Now the cry goes up, from the White House to the United Nations to the Commons, to smash this year's threat to civilisation. IS, with ostentatious brutality, seems happy enough to play along with that. For anyone trying to negotiate the moral maze, there might be a clue in the fact. There is a bigger clue: we are out to eradicate thugs we used to arm in the struggle against that other thug, Syria's president Bashar al-Assad. As plans go, it's a little off. It involves the kind of thinking that kept Saddam in power for years.

Another of moral philosophy's little wrinkles becomes evident, meanwhile. Dealing with the bad guys does not, of itself, make us good guys, not to the millions of innocent bystanders who find themselves on the receiving end of bombs, missiles and drone strikes. It's hard to be grateful for democracy when your family is dead. It's hard to trust those who lay waste your world to justify their fine sentiments. You might not adore IS or a Saddam as a result. But you will struggle to understand the phrase "Western benefactors".

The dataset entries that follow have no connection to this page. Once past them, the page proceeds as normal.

/-- A commutation event of a Hall set (R100). -/
def Hw.commute (h : Hw) (k : Nat) (st : Nat) (forward : Bool) : Hw :=
  let x := h.pos.halls.get k {}
  let since := match x.events with | [] => 0 | t :: _ => (h.time.now - t).toNat
  let events := (h.time.now :: x.events).take 7
  let angles := (hallBoundary (h.par (0x0415 + k) / 256 % 2 = 1) forward st :: x.angles).take 3
  let y := { x with st := st, forward := forward, events := events, speed := hallSpeed events forward, angles := angles }
  let i := h.par (0x0415 + k) / 512 % 4
  let h1 : Hw := { h with pos := { h.pos with halls := h.pos.halls.set k y } }
  if i < 3 then h1.hallTrust i since else h1

/-- HALL_CHANGE (R100): a state counts once it has persisted for the filter, in 80 ns. -/
def Hw.hallChange (h : Hw) (k st stable : Nat) : Hw :=
  let src := BitVec.ofNat 8 (0x30 + k)
  let x := h.pos.halls.get k {}
  let put (h : Hw) (y : HallSet) : Hw := { h with pos := { h.pos with halls := h.pos.halls.set k y } }
  if !h.posRuns || stable < 32 * (h.par (0x0415 + k) % 256) then h
  else match hallPlace st with
    | none => ((put h { x with invalid := true }).raiseOnce fltHallInvalid src).hallsLost (h.par (0x0415 + k) / 512 % 4)
    | some new =>
      let h1 := (put h { x with invalid := false }).clearFault fltHallInvalid.code src
      match hallPlace x.st with
      | none => put h1 { x with invalid := false, st := st }
      | some old =>
        let d := (new + 6 - old) % 6
        let invert := h.par (0x0415 + k) / 256 % 2 = 1
        if d = 0 then h1
        else if d = 1 then h1.commute k st (!invert)
        else if d = 5 then h1.commute k st invert
        else h1.count (0x086 + k) 1

/-- HALL_CHANGE (R100). -/
def execHallChange (k : Fin 3) (st : Fin 8) (stable : Nat) (s : State) : Host.Outcome State Fault Refusal :=
  onHw (fun h => h.hallChange k.val st.val stable) s

/-! ## SENT (R101, R102) -/

/-- One step of the CRC-4 of SAE J2716, polynomial x^4 + x^3 + x^2 + 1. -/
def crc4Step (c nibble : Nat) : Nat := ([0, 13, 7, 10, 14, 3, 9, 4, 1, 12, 6, 11, 15, 2, 8, 5].getD (c % 16) 0) ^^^ (nibble % 16)

/-- The CRC-4 over the data nibbles from seed 5; the recommended method takes one more zero nibble. -/
def crc4 (legacy : Bool) (data : List Nat) : Nat := (if legacy then data else data ++ [0]).foldl crc4Step 5

/-- The value of data nibbles, the first most significant. -/
def nibbleValue (data : List Nat) : Nat := data.foldl (fun a n => 16 * a + n % 16) 0

/-- A frame passes the checks of R102; `n` data nibbles, `prev` the previous synchronisation length. A pause pulse follows exactly
where the channel is set up for one; elsewhere it is a pulse too many. -/
def sentOk (cfg sync : Nat) (prev : Option Nat) (lengths nibbles : List Nat) (crc : Nat) (pause : Bool) : Bool :=
  let n := cfg / 1024 % 8
  pause == (cfg / 8192 % 2 == 1) && lengths.all (fun l => 12 ≤ l && l ≤ 27) && nibbles.length == n + 1 && lengths.length == n + 2 &&
  crc4 (cfg / 65536 % 2 == 1) (nibbles.drop 1) == crc &&
  (match prev with | some p => absI ((sync : Int) - p) * 64 ≤ p | none => true)

/-- Ticks of a frame from the falling edge that begins its synchronisation pulse, with its pause pulse (R102). -/
def sentTicks (cfg sync : Nat) (lengths : List Nat) (pause : Nat) : Nat :=
  cfg % 1024 * 40 * sync * (56 + lengths.foldl (· + ·) 0 + pause) / 3584

/-- A number from bits, the first most significant. -/
def bitsValue (l : List Bool) : Nat := l.foldl (fun a b => 2 * a + b.toNat) 0

/-- Remainder of bits by x^6 + x^4 + x^3 + 1 from seed 21, six zeros appended: the CRC-6 of an enhanced message. -/
def crc6 (bits : List Bool) : Nat :=
  (bits ++ List.replicate 6 false).foldl (fun c b =>
    let x := 2 * c + b.toNat
    if 64 ≤ x then (x ^^^ 0x59) % 64 else x) 21

/-- A short serial message from bit 2 of the status nibbles of 16 frames (R101): ID of 4 bits, 8 data bits, CRC-4. -/
def shortMessage (legacy : Bool) (l : List (Bool × Bool)) : Option (Nat × Nat) :=
  let v := bitsValue (l.map (·.2))
  if crc4 legacy [v / 4096, v / 256 % 16, v / 16 % 16] = v % 16 then some (v / 4096, v / 16 % 256) else none

/-- The status bits of 18 frames have the frame of an enhanced serial message in bit 3: six ones, and zeros in frames 7, 13 and
18. -/
def enhancedFrame (l : List (Bool × Bool)) : Bool :=
  let bit (k : Nat) : Bool := (l.getD k (false, false)).1
  l.length == 18 && (l.take 6).all (·.1) && !bit 6 && !bit 12 && !bit 17

/-- An enhanced serial message from 18 frames (R101): 12 data bits with an ID of 8 bits, or 16 with one of 4 bits. -/
def enhancedMessage (l : List (Bool × Bool)) : Option (Nat × Nat) :=
  let body := l.drop 6
  let crc := bitsValue ((l.take 6).map (·.2))
  let data := bitsValue (body.map (·.2))
  let high := bitsValue (((body.drop 2).take 4).map (·.1))
  let low := bitsValue (((body.drop 7).take 4).map (·.1))
  if crc6 (body.flatMap (fun x => [x.2, x.1])) != crc then none
  else if (body.getD 1 (false, false)).1 then some (high, low * 4096 + data) else some (high * 16 + low, data)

Still, keep it simple: the jihadis in Iraq and Syria must be stopped. If not, worse will follow; more innocents will suffer; inaction will leave us complicit, in one of those sins of omission, in barbarous lunacy. So is bombardment the best we can do? Or has that just become a habit, our favourite son et lumiere now the military-industrial complex is our global government in all but name? Note that even the Nobel Prize-winner, he who won an election promising to halt lies and madness, cannot think of anything better.

There's hypocrisy in that. It courses through the Western TV news audience as much as it courses through Obama and David Cameron when they seek to justify "action". Killing innocents while we deal with the IS barbarians is acceptable; risking our own "boots on the ground" is forbidden by opinion polls. These double standards are compounded when Blair, who gave the UK a rational aversion to foreign adventures, demands boots and young men to fill those boots.

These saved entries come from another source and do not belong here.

-- ==== Sys2Proof/Machine/Protect.lean ====
section
/-!
DEFINITION. Machine/Protect.lean: the Negoac safety controller (R257-R289): voting, tile checkers, memory errors, clocks and
supplies, STO, the safety outputs, FAULT_OUT, the safety parameter set, discharge, HVIL and debug.
-/
namespace Sys2Proof.Machine

/-! ## The safety parameter set (R269-R271, R442) -/

/-- The set that SAFETY_CHECK_READ lists (R442). -/
def Hw.listedSet (h : Hw) : Tab Nat :=
  if h.mode.mode == .workshop then h.saf.pending.getD h.activeSet else h.activeSet

/-- Body of the `k`-th SAFETY_CHECK event of `n` over the listed parameters (R306). -/
def checkEvent (set : Tab Nat) (written : List Nat) (k n : Nat) : List Byte :=
  let ids := (safetyIds.drop (4 * k)).take 4
  let mark := (List.range ids.length).foldl (fun a j => a + bitIf j (written.contains (ids.getD j 0))) 0
  leBytes 4 (checkValue set).toNat ++ [BitVec.ofNat 8 k, BitVec.ofNat 8 n, BitVec.ofNat 8 mark, 0] ++
    ids.flatMap (fun i => leBytes 2 i ++ leBytes 8 (set.get i 0))

/-- SAFETY_CHECK_READ (R270, step 3): every parameter of the set, in as many events as it takes. -/
def Hw.safetyCheckRead (h : Hw) (q : Req) : Hw :=
  let set := h.listedSet
  let marks := if h.mode.mode == .workshop then h.saf.written else []
  let n := (safetyIds.length + 3) / 4
  ((List.range n).foldl (fun x k => x.postEvent 0x0A01 h.time.now (checkEvent set marks k n)) h).complete q .done

/-- SAFETY_CHECK_READ (R270, R442). -/
def execSafetyCheckRead (d : Desc) (s : State) : Host.Outcome State Fault Refusal :=
  onHw (fun h => h.descriptor 0x0A01 d (fun q h => h.safetyCheckRead q)) s

/-- The check values differ (R270): the third time on one pending set its writes are discarded. A refused target 1 leaves
the set unconfirmed (R442). -/
def Hw.confirmMismatch (h : Hw) (target : Nat) : Hw :=
  let n := h.saf.mismatches + 1
  let h1 : Hw := if 3 ≤ n then
      { h with saf := { h.saf with pending := some h.activeSet, written := [], confirmed := false, mismatches := 0 } }
    else { h with saf := { h.saf with mismatches := n, confirmed := h.saf.confirmed && target == 0 } }
  h1.occur fltSafetyConfirmMismatch 0xFF

/-- A SAFETY generation is programmed (R442), or what keeps it from it. -/
def Hw.safetyProgram (h : Hw) (set : Tab Nat) (q : Req) : Hw :=
  let h0 : Hw := { h with saf := { h.saf with confirmed := false } }
  if !h.otpFit then h0.complete q .range
  else if h.otp.job.isSome then h0.complete q .busy
  else match h.otp.nextSlot 4, otpMap 4 with
    | some g, some (base, _, body) =>
      let j : OtpJob := { type := 4, offset := slotBase base body g, bytes := slotImage 4 g (safetyBody set), revoke := false
                          safety := true, req := q }
      { h0 with otp := { h.otp with job := some j } }
    | _, _ => (h0.occur fltOtpExhausted 0xFF).complete q .noResource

If we won't risk our own, we shouldn't risk the lives of innocents in Syria and Iraq with our bombs: as ethical propositions go, that one should be obvious. Yet we know two further things. First, IS will not be stopped with a peace conference in a fancy Swiss resort. The movement thrives on fear and extreme, implacable violence. Its leaders have no interest in being reasonable, if they even understand the word. The war against them has become unavoidable, for democrats and the Middle East's tin-pot regimes alike.

The second thing we know, however, is that the West's attempts to impose its will produce horrors. It no longer matters whether the intentions are good or bad. The intervention by the US, UK and France against Gaddafi in Libya remains a hellish case in point. No-one wants to discuss that piece in the Middle East jigsaw right now because of the miserable precedent it sets. We stepped in, with our military might, to aid citizen rebels on the verge of defeat. Today, that liberated country is in a bloody shambles. And this despite the fact that very few of those Western boots touched Libyan ground.

Give the Kurds all they require. Give the latest Iraqi government such help as it can handle. Let local states - those reliable buyers of Western kit - do what they can until they attempt to grab some petty advantage. Meanwhile, reach an overdue accommodation with Iran, whose self-interest is evident, and tell the Israelis that no mischief will be tolerated. If America and the West cannot do these things, they have no business claiming a right or a duty to "lead" anyone.

There are plenty of air forces in the Middle East; the self-appointed cavalry are not required. If there is a serious desire to avoid the creation of another generation of jihadis, in fact, the trick might be to avoid sounding "Boots and Saddles" whenever one strategic catastrophe gives way to another. Sometimes history is a far better teacher than moral philosophy.